Moving beyond the convictions, counsel evaluates whether Herrera might challenge
the amount of cocaine attributed to him by the district court, or the reasonableness of the
overall prison term he received. We agree with counsel that either potential claim would be
frivolous, though apparently counsel does not appreciate just how lucky Herrera was. At
sentencing, Herrera denied all involvement in the conspiracy and insisted that, although he
was living with his brother, he did not know that his brother was dealing cocaine. That
denial was preposterous in light of the government’s evidence at trial. And the district
court, although noting that Herrera had personally delivered only about 135 grams and was
not actively involved in the conspiracy for its entire duration, also pointed out that he was
delivering cocaine to a number of different people and must have known that his brother
had quick access to the cocaine needed to fill their orders. Thus the court found that
Herrera knew “that his brother was dealing cocaine on a large scale and certainly larger
than 499 grams.”
But how much larger than 499 grams? The district court reasoned that, although 13
kilograms had been distributed during the course of the conspiracy, Herrera could not have
predicted that the amount was more than 2 kilograms. A cocaine quantity of 500 or more
grams is enough to mandate a prison sentence of 5 years, 21 U.S.C. § 841(b)(1)(B)(ii) (2006),
which is the sentence Herrera received. On the other hand, 5 kilograms would have
mandated a 10‐year minimum term, equivalent to the sentence imposed on Rodriguez‐
Moreno. See id. § 841(b)(1)(A)(ii) (2006). So why not 5 or more kilograms for Herrera?

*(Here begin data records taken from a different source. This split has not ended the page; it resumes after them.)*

-- ==== Sys2Proof/Machine/Elements.lean ====
section
/-! DEFINITION. Touch, press and plug (chapter 11). -/
namespace Sys2Proof.Machine
open Sys2Proof

/-- The object index of element i: electrodes 2700h + i, press channel c (i = 32 + c) 2730h + c. -/
def elemIndex (i : Nat) : Nat := if i < 32 then 0x2700 + i else 0x2730 + (i - 32)

/-- The element number of a command's element. -/
def elementNum : Element → Nat
  | .electrode i => i.val
  | .press c => 32 + c.val

/-- Parameters of an element in the active copy: Ton, Toff, debounce, β, action bits, repeat interval, routing. -/
structure ElemPar where
  ton   : Rat
  toff  : Rat
  deb   : Nat
  beta  : Nat
  acts  : Nat
  rep   : Nat
  route : Nat
  deriving DecidableEq, Repr

/-- The parameters of element i (chapter 11, entry blocks). -/
def elemPar (a : Tbl Nat) (i : Nat) : ElemPar :=
  let x := elemIndex i
  if i < 32 then
    { ton := (cfg a x 6 : Rat), toff := (cfg a x 7 : Rat), deb := cfg a x 8, beta := cfg a x 9, acts := cfg a x 10,
      rep := cfg a x 11, route := cfg a x 12 }
  else
    { ton := decode32 (cfg a x 3), toff := decode32 (cfg a x 4), deb := cfg a x 5, beta := cfg a x 6, acts := cfg a x 7,
      rep := cfg a x 8, route := cfg a x 9 }

/-- The bit of an element or plug group in 2720h.09 (R289): electrodes 0–23, press channels 32–47, plug groups 48–55. -/
def setBit64 (v : BitVec 64) (k : Nat) : BitVec 64 := v ||| BitVec.ofNat 64 (2 ^ k)

/-- Counts an event record of tick n against the limit of 32 (R82): whether it is taken, and the counts after it. `next` is the
tick the next boundary opens. -/
def TickSt.takeTouch (t : TickSt) (n next : TickNo) : Bool × TickSt :=
  if n = next then
    if t.touchNext < 32 then (true, { t with touchNext := t.touchNext + 1 }) else (false, t)
  else match t.hist.find? (fun i => i.tick = n) with
    | some i =>
      if i.touchEvents < 32 then
        (true, { t with hist := t.hist.map (fun j => if j.tick = n then { j with touchEvents := j.touchEvents + 1 } else j) })
      else (false, t)
    | none => (true, t)

/-- An event of the touch chapter (R287–R289): its record where routing bit 1 is set, its pending bit where bit 2 is. -/
def State.touchEvent (s : State) (route bit code source : Nat) (value : BitVec 32) (t : TickNo) (slot : Nat) : State :=
  let ring := s.acfg 0x2720 5
  let s1 :=
    if route / 2 % 2 = 0 ∨ ring = 0xffff then s
    else if s.acfg (0x2500 + ring) 1 = 0 then { s with touch := { s.touch with lost := satInc s.touch.lost } }
    else
      let k := s.tick.takeTouch t s.openNumber.1
      if k.1 then
        ({ s with tick := k.2 }).form ring
          { kind := 3, val := value, aux := BitVec.ofNat 24 (code + 256 * source), tick := t, slot := BitVec.ofNat 7 slot }
      else { s with touch := { s.touch with lost := satInc s.touch.lost } }
  if route / 4 % 2 = 0 then s1 else { s1 with touch := { s1.touch with pending := setBit64 s1.touch.pending bit } }

/-- The event of an element: VALUE is δ, an INTEGER32 in fF or a REAL32 (R288). -/
def State.elemEvent (s : State) (i code : Nat) (t : TickNo) (d : Rat) : State :=
  let v := if i < 32 then BitVec.ofInt 32 (roundEven d) else BitVec.ofNat 32 (encode32 d)
  s.touchEvent (elemPar s.active i).route i code (if i < 32 then i else 0x100 + (i - 32)) v t
    (if i < 32 then 0 else s.acfg (elemIndex i) 2)

/-- The baseline an element starts with, and whether one is stored (R285). -/
def State.startBaseline (s : State) (i : Nat) : Rat × Bool :=
  let x := elemIndex i
  if i < 32 then
    let b := s.lcfg x 15
    if b = 0xffffffff then ((s.elem i).b, false)
    else ((b : Rat) + decode32 (s.acfg x 13) * mkRat (s.sup.die - signed 16 (s.lcfg x 16)) 100, true)
  else (decode32 (s.lcfg x 10), s.lcfg x 11 = 1)

/-- The tracked baseline of R282: to 2 fF for an electrode, in binary64 and held as REAL32 for a press channel. -/
def track (i : Nat) (b m : Rat) (beta : Nat) : Rat :=
  let k : Rat := ((2 ^ beta : Nat) : Rat)
  if i < 32 then (roundEven ((b + (m - b) / k) / 2) : Rat) * 2 else rnd32 (f64add b (f64div (f64sub m b) k))

/-- A state is entered: the timer starts at the next boundary, counts restart (R281, R284). -/
def ElemRt.enter (r : ElemRt) (st : ElemState) : ElemRt :=
  { r with state := st, count := 0, timerOn := false, timer := 0 }

/-- What an evaluation does to an element, with the event code it writes and that event's δ (R281, R282, R285). -/
def ElemRt.judge (r0 : ElemRt) (i : Nat) (p : ElemPar) (b0 : Rat × Bool) (m : Rat) : ElemRt × Option Nat :=
  if !r0.started then
    let d := m - b0.1
    let r := { r0 with started := true, m := m, b := b0.1, d := d }
    if !b0.2 ∨ p.ton ≤ d then ({ r.enter .startHeld with peak := m, q := m }, some 0x33)
    else (r.enter .idle, none)
  else
    let d := m - r0.b
    let r := { r0 with m := m, d := d }
    match r.state with
    | .idle =>
      if p.ton ≤ d then
        if p.deb ≤ r.count + 1 then ({ r.enter .pressed with touchDue := true }, some 0x30)
        else ({ r with count := r.count + 1 }, none)
      else if d < p.toff then
        let b := track i r.b m p.beta
        ({ r with count := 0, b := b, d := m - b }, none)
      else ({ r with count := 0 }, none)
    | .startHeld =>
      let peak := if r.peak < m then m else r.peak
      let far := decide (p.toff < ratAbs (m - r.q))
      let q := if far then m else r.q
      let on := if far then false else r.timerOn
      let count := if m ≤ peak - p.ton then r.count + 1 else 0
      if p.deb ≤ count then ({ r.enter .idle with b := m, d := 0, peak := peak, q := q }, some 0x35)
      else ({ r with peak := peak, q := q, timerOn := on, timer := if far then 0 else r.timer, count := count }, none)
    | _ =>
      if d < p.toff then
        if p.deb ≤ r.count + 1 then ({ r.enter .idle with releaseDue := true, touchTick := none }, some 0x31)
        else ({ r with count := r.count + 1 }, none)
      else ({ r with count := 0 }, none)

/-- One evaluation of element i with measurement m, in the tick it belongs to (R278, R279). -/
def State.evaluate (s : State) (i : Nat) (m : Rat) (t : TickNo) : State :=
  let p := elemPar s.active i
  let k := (s.elem i).judge i p (s.startBaseline i) m
  let s1 := s.updElem i (fun _ => k.1)
  match k.2 with
  | some code => s1.elemEvent i code t (m - (if (s.elem i).started then (s.elem i).b else k.1.b))
  | none => s1

/-- Whether pin .02 or .04 of electrode i is in fault (R297); at once from its entry (R144). -/
def State.electrodeFault (s : State) (i : Nat) : Bool :=
  let f := fun x => decide (x < 40) && (s.pin x).fault ≠ 0
  f (s.acfg (0x2700 + i) 2) || f (s.acfg (0x2700 + i) 4)

/-- The enabled electrodes, ascending. -/
def electrodesOn (a : Tbl Nat) : List Nat := listedOn a 0x2700 24

/-- Whether the touch engine scans in this power state (R277, R296). -/
def State.scanAllowed (s : State) : Bool :=
  s.tick.on && s.acfg 0x2720 1 ≠ 0 && s.pow.state ≠ .standby
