/-- The entries of a payload (R371), at most `fuel` of them. -/
def parseEntries : Nat → List Byte → List (Nat × Nat)
  | 0, _ => []
  | f + 1, b =>
    if b.length < 4 then []
    else
      let n := leNum ((b.drop 3).take 1)
      (key (leNum (b.take 2)) (leNum ((b.drop 2).take 1)), leNum ((b.drop 4).take n)) :: parseEntries f (b.drop (4 + n))

/-- A restored entry fills the shadow copy, a live entry, or the active banks (R121, R377). -/
def State.restoreEntry (s : State) (e : Nat × Nat) : State :=
  match entryOf (e.1 / 256) (e.1 % 256) with
  | none => s
  | some x =>
    if e.1 = key 0x2380 2 then { s with sense := { s.sense with bank := BitVec.ofNat 16 e.2 } }
    else if x.apply = .commit then { s with shadow := tput dflt s.shadow e.1 e.2 }
    else if x.apply = .live then { s with live := tput dflt s.live e.1 e.2 }
    else s

/-- The lock state a start finds (R413, R442, R443): that of the newest device-state record with its failed count, an
unlocked one restored as SEALED; without a record, by the fuse. -/
def State.restoreLock (s : State) (dev : Option (List Byte)) : State :=
  match dev with
  | some p =>
    let f := leNum ((p.drop 2).take 2)
    { s with lock := { s.lock with
        state := .isSealed, fails := f
        backOff := if f = 0 then 0 else min (2 ^ (f - 1)) 256 * 6144000 } }
  | none => { s with lock := { s.lock with state := if s.lock.fuse then .isSealed else .unsealed, fails := 0, backOff := 0 } }

/-- The start-up scan (R377): both sectors are read, the standing generations fill the shadow copy and the live entries. -/
def State.scan (s : State) (us : BitVec 16) : State :=
  let p0 := parseSector s.jn.flash s.jn.weak 0 2048 0
  let p1 := parseSector s.jn.flash s.jn.weak 1 2048 0
  let l := p0.recs ++ p1.recs
  let top := newest l
  let act := match top with
    | some r => r.sec
    | none => 0
  let pa := if act = 0 then p0 else p1
  let dev := (newest (l.filter (fun r => r.typ = 4))).map (·.payload)
  let gens := [1, 2, 3].foldl (fun t c => tput (fun _ => none) t c (standingGen l c)) []
  let j := { s.jn with
    active := act, used := pa.stop, spareUsed := 0
    seq := match top with
      | some r => r.seq
      | none => 0
    devLast := dev, gens := gens, torn := p0.torn + p1.torn, scanUs := us
    bad := pa.dirty || pa.recs.any (fun r => s.jn.weak.contains r.addr) }
  let entries := [1, 2, 3].flatMap fun c => match j.gen c with
    | some ps => ps.flatMap (fun p => parseEntries p.length p)
    | none => []
  let s1 := (entries.foldl State.restoreEntry { s with jn := j }).restoreLock dev
  { s1 with lock := { s1.lock with pwStored := entries.any (fun e => e.1 = key 0x2c10 9) } }

/-- A spare that is not fully erased is erased after tick 0 (R377, R380). -/
def State.eraseSpare (s : State) : State :=
  if sectorErased s.jn.flash (1 - s.jn.active) ∨ s.jn.erase.isSome ∨ s.jn.compact ≠ .idle then s
  else { s with jn := { s.jn with erase := some (1 - s.jn.active) } }

/-- What reset keeps of the journal: the flash, with as much of the record under program as it already holds, and what is
known of weak records (R377, R488). -/
def JournalSt.afterReset (j : JournalSt) (programmed : Nat) : JournalSt :=
  { flash := match j.prog with
      | some p => burn j.flash p.addr (p.image.take programmed)
      | none => j.flash
    weak := j.weak }

/-- RECORD_PROGRAM. -/
def execRecordProgram (weak : Bool) (s : State) : Host.Outcome State Fault Refusal := s.run (·.recordProgram weak)
/-- ERASE_COMPLETE. -/
def execEraseComplete (s : State) : Host.Outcome State Fault Refusal := s.run State.eraseComplete

end Sys2Proof.Machine
end

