/-- R457, R458: a member takes the count of ENUM as its address and sends ENUM on with its own entry and the count raised by one;
beyond 63 it adds no entry (R459) and has address 0 (DEDUCED, log entry 65). -/
def Claim.EnumGivesTheAddress : Prop :=
  ∀ (s : State) (hd : FrameHead) (count : BitVec 8) (l : List EnumEntry), s.coreRuns = true → s.galtOn = true →
    headGood hd 1 (enumPayload count l) = true → s.role = 2 → s.netHalted = false → s.mine hd = true →
    let u := { s with galt := { s.galt with state := 1, table := none, gotDelay := false, gotTime := false } }
    let v := { u with galt := { u.galt with addr := count, fresh := false } }
    let next : BitVec 8 := if count = 255 then 255 else count + 1
    (count.toNat ≤ 63 → Ends (.enumFrame hd count l) s
      { v with out := [galtFrameOf 1 hd.dst hd.org (next :: (l ++ [s.ownEntry]).flatMap EnumEntry.bytes)] }) ∧
    (63 < count.toNat → Ends (.enumFrame hd count l) s { u with
      galt := { u.galt with addr := 0 }
      out := [galtFrameOf 1 hd.dst hd.org (next :: l.flatMap EnumEntry.bytes)] })

/-- R457, R459, R469, R470: ENUM that has returned to node 0 is followed by TABLE, and a sounding is due; with a count above 64 the ring
does not close, node 0 will enumerate again, and an event is written. What node 0 keeps for origins that were reset is dropped. ENUM of
another origin goes on. -/
def Claim.EnumReturnsToNodeZero : Prop :=
  ∀ (s : State) (hd : FrameHead) (count : BitVec 8) (l : List EnumEntry), s.coreRuns = true → s.galtOn = true →
    headGood hd 1 (enumPayload count l) = true → s.role = 1 →
    let u := ((l.filter (·.fresh)).map (·.serial)).foldl State.freshOrigin s.begin
    (hd.org ≠ 0 → Ends (.enumFrame hd count l) s (s.begin.forward 1 hd (enumPayload count l))) ∧
    (hd.org = 0 → count.toNat ≤ 64 → Ends (.enumFrame hd count l) s
      (({ u with galt := { u.galt with count := count, soundDue := true } } : State).galtSend 2 0xff (enumPayload count l))) ∧
    (hd.org = 0 → 64 < count.toNat → Ends (.enumFrame hd count l) s
      (({ u with galt := { u.galt with retry := true } } : State).event 0x2d00 0 0))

In sentencing Herrera the district court might have felt constrained by the jury’s
special verdict, which set the amount of cocaine involved in the conspiracy at 500 or more
grams but less than 5 kilograms. The jury’s finding, however, was based on a standard of
proof beyond a reasonable doubt and did not restrict the court from calculating a higher
weight when applying the statutory minimum. That is because drug quantity, for purposes
of determining a minimum penalty under § 841(b), is a question for the sentencing court
using a preponderance standard, Harris v. United States, 536 U.S. 545, 557 (2002); United
States v. Araujo, 622 F.3d 854, 861 (7th Cir. 2010), and the court is not bound by a jury’s lower
assessment, United States v. Young, 609 F.3d 348, 356 (4th Cir. 2010); United States v. Webb,
545 F.3d 673, 677 (8th Cir. 2008); United States v. Florez, 447 F.3d 145, 156 (2d Cir. 2006)
United States v. Rivera, 411 F.3d 864, 866 (7th Cir. 2005). As Herrera arguably faced even a
longer minimum sentence than the term he received, any appellate challenge would be
frivolous.
Nos. 10‐1888 & 10‐1902 Page 4
Finally, we note that in both of these appeals the lawyers comment that their clients
could possibly claim ineffective assistance. But neither lawyer identifies a shortcoming on
which to premise a claim, and since each lawyer also represented his client in the district
court, it would have been inappropriate to impugn his own performance. United States v.
Rezin, 322 F.3d 443, 445 (7th Cir. 2003). Thus, the general rule that claims of ineffective
assistance are premature on direct appeal, Massaro v. United States, 538 U.S. 500, 504‐05
(2003), is all the more sensible in these cases.
The motions to withdraw are GRANTED, and these appeals are DISMISSED.